You have a guru.

When it comes to yoga, a guru is not just a teacher or instructor, but rather a spiritual leader who passes on transcendental knowledge to his or her followers. Serious yogis are expected to find a guru in order to reach enlightenment. The whole guru idea stems from Hindu teachings, which ultimately regard gurus as embodiments of the gods through which disciples liberate their souls. A guru should be a big red flag to any believer, since Christians’ foundational belief is that Christ alone is the way to know God. In John 14:6 Jesus states, “I am the way, the truth, and the life. No one comes to the Father except through Me.”

You practice OM yoga.

OM yoga uses incantation and meditation on the syllable “om” to reach enlightenment. According to Hindu teachings, “om” is the sound of the universe. The Upanishad, ancient Hindu documents translated from Sanskrit, state, “Om is the Supreme Brahman. . . . He who utters Om with the intention ‘I shall attain Brahman’ does verily attain Brahman.” If your yoga program ever suggests or even hints at using mantras or chanting of any kind, it is definitely time for a new workout regimen.

You find inner peace.

Yoga claims to be a method of achieving inner peace through meditation and breathing techniques. Ultimate peace can be found only through Jesus Christ and a right relationship with Him. No amount of mental focus can bring you the peace that passes understanding that God alone can provide (Philippians 4:7). Don’t go to yoga looking for something you already have been given by the Maker of all things; you will only be disappointed.

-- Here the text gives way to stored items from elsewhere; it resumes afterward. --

-- ==== Sys2Proof/Machine/Raster.lean ====
section
/-! DEFINITION. The raster engine (10): jobs, binning, bin overflow, tile passes, signatures, cores and throttle. -/

namespace Sys2Proof.Machine

/-! ### Vertices and triangles (R212, R214) -/

/-- The value of a vertex field. -/
def single (w : Word) : Rat := (singleVal w).getD (Config.oddSingle w)

def vertexOf (b : List Byte) : Vertex where
  x := wordOf (leAt b 0 4)
  y := wordOf (leAt b 4 4)
  z := wordOf (leAt b 8 4)
  u := wordOf (leAt b 12 4)
  v := wordOf (leAt b 16 4)
  r := b.getD 20 0
  g := b.getD 21 0
  b := b.getD 22 0
  a := b.getD 23 0

/-- Twice the signed area of p, q, r with y downwards. -/
def cross (p q r : Rat × Rat) : Rat := (q.1 - p.1) * (r.2 - p.2) - (q.2 - p.2) * (r.1 - p.1)

def Vertex.pos (v : Vertex) : Rat × Rat := (single v.x, single v.y)

/-- A point inside an edge of a triangle walked with its interior on the right: on the edge itself only for a top
or left edge (R214). `e` is the edge function, `d` the edge's direction. -/
def insideEdge (e : Rat) (d : Rat × Rat) : Bool := decide (0 < e) || (decide (e = 0) && (decide (d.2 < 0) || (decide (d.2 = 0) && decide (0 < d.1))))

/-- The barycentric weights of the centre of pixel (x, y), inside the triangle or not. -/
def Tri.bary (t : Tri) (x y : Rat) : Rat × Rat × Rat :=
  let a := t.v0.pos
  let b := t.v1.pos
  let c := t.v2.pos
  let p : Rat × Rat := (x + 1 / 2, y + 1 / 2)
  let area := cross a b c
  (cross b c p / area, cross c a p / area, cross a b p / area)

/-- The barycentric weights of pixel (x, y)'s centre, when it belongs to the triangle (R214). -/
def Tri.weights (t : Tri) (x y : Nat) : Option (Rat × Rat × Rat) :=
  let a := t.v0.pos
  let b := t.v1.pos
  let c := t.v2.pos
  let p : Rat × Rat := ((x : Rat) + 1 / 2, (y : Rat) + 1 / 2)
  let area := cross a b c
  let sg : Rat := if area < 0 then -1 else 1
  let dir := fun (m n : Rat × Rat) => (sg * (n.1 - m.1), sg * (n.2 - m.2))
  let e0 := sg * cross b c p
  let e1 := sg * cross c a p
  let e2 := sg * cross a b p
  if area ≠ 0 ∧ insideEdge e0 (dir b c) = true ∧ insideEdge e1 (dir c a) = true ∧ insideEdge e2 (dir a b) = true
  then some (e0 / (sg * area), e1 / (sg * area), e2 / (sg * area))
  else none

def mix (w : Rat × Rat × Rat) (a b c : Rat) : Rat := w.1 * a + w.2.1 * b + w.2.2 * c

def Tri.depthAt (t : Tri) (w : Rat × Rat × Rat) : Rat := mix w (single t.v0.z) (single t.v1.z) (single t.v2.z)

def min3 (a b c : Rat) : Rat := min a (min b c)
def max3 (a b c : Rat) : Rat := max a (max b c)

/-! ### Tiles (R213, R218) -/

def ReTarget.cols (t : ReTarget) : Nat := ceilDiv t.width 32
def ReTarget.rows (t : ReTarget) : Nat := ceilDiv t.height 32
def ReTarget.tiles (t : ReTarget) : Nat := t.cols * t.rows
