def State.ledOwner (s : State) : Nat :=
  match s.net.owner with
  | .none => ledOff
  | .purl _ _ => ledGreen
  | .usb => ledBlue

def State.lockableHeads (s : State) : List Nat :=
  (s.pattern.heads.filter (fun r => lockable r s.caravan.period)).map (·.head)

/-- CARAVAN (Table 16-2). An election flashes green, over the amber of a lost lead where that began it. DEDUCED, log 156. -/
def State.ledCaravan (s : State) : Nat :=
  if s.caravan.duplicate.isSome then ledRed
  else
    match s.caravan.state with
    | 0 => ledOff
    | 3 => if s.lockableHeads.all (fun h => (s.head h).locked) then ledGreen else ledAmber
    | 4 => ledBlue
    | 5 => ledAmber
    | _ => if s.flash 3 then ledGreen else if s.caravan.state = 2 ∧ s.caravan.cause = 1 then ledAmber else ledOff

def State.frontPanel (s : State) : Word :=
  fields [bit' 0 s.chassis.button, (8, s.ledPower), (12, s.ledStatus), (16, s.ledOwner), (20, s.ledCaravan)]

def State.sfpStatus (s : State) (p : Nat) : Word :=
  let on := s.sfpOn p
  fields [bit' 0 (s.sfpModule p).isSome, bit' 1 on, bit' 2 (s.chassis.sfpFault.getLsbD p),
    (3, if on then Config.measured 0x335 p s.time.tb.toNat % 4 else 0)]

def State.dpPowerStatus (s : State) : Word :=
  fields [(0, s.chassis.dpFault.toNat), (4, if s.pinsLive && !s.outputOff then 15 else 0)]

/-! ### Patterns (R55) -/

def State.ownerKey (s : State) (r : Reg) : Nat := leNat ((List.range 8).flatMap (fun n => leBytes 4 (s.stored r n).toNat))

def State.slotValid (s : State) (q : SlotSt) : Bool :=
  match checkSigned (slotReader q) (fld (s.reg .SIG_POLICY) 0 2) (s.ownerKey .OWNER_KEY_X) (s.ownerKey .OWNER_KEY_Y) with
  | .ok _ => true
  | .error _ => false

def State.patternStatus (s : State) : Word :=
  let state := if s.pat.op.isSome then 1 else if s.pat.restitch.isSome then 3 else if s.pat.running.isSome then 2 else 0
  fields [(0, state), (2, s.pat.source)]

/-! ### The Ledger (R393, R408, R409) -/

/-- The bytes of entry k; one that fails parity reads CLASS 0 (R408). -/
def State.ledgerBytes (s : State) (k : Nat) : List Byte :=
  match s.ledger.entries[k]? with
  | none => List.replicate 32 0
  | some e => [byteOf e.source, byteOf (if s.ledger.badParity.contains k then 0 else e.cls), 0, 0] ++ leBytes 4 e.flags.toNat ++
      leBytes 8 e.address.toNat ++ leBytes 4 e.fc.toNat ++ leBytes 4 e.pos.toNat ++ leBytes 8 e.tb.toNat

def retireCode : RetireKind → Nat
  | .channel => 1
  | .skein => 2
  | .needle => 3
  | .core => 4

def State.retireStatus (s : State) : Word :=
  match s.ledger.queue with
  | [] => 0
  | q :: _ => fields [(0, s.ledger.queue.length), (8, retireCode q.kind), (16, q.index)]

You are encouraged to empty your mind.

Traditional yoga programs are just as much about your mind as they are about your physical health, encouraging you to empty your mind and even leave your body in a process similar to hypnosis. Remember that we are called to renew the mind, not empty it. Romans 12:2 says, “Do not be conformed to this world, but be transformed by the renewing of your mind.”

You use postures as praise.

Sun salutations are some of the most popular poses in yoga. They are usually a part of morning yoga routines because they were originally used to salute the sun and thank it for its life-giving light and warmth. Of course, we know that rather than thanking the sun for life, we should be thanking God. Other postures have similar meanings, and some yoga programs put a strong emphasis on Hindu spirituality. Avoid this type of yoga, and avoid these types of poses.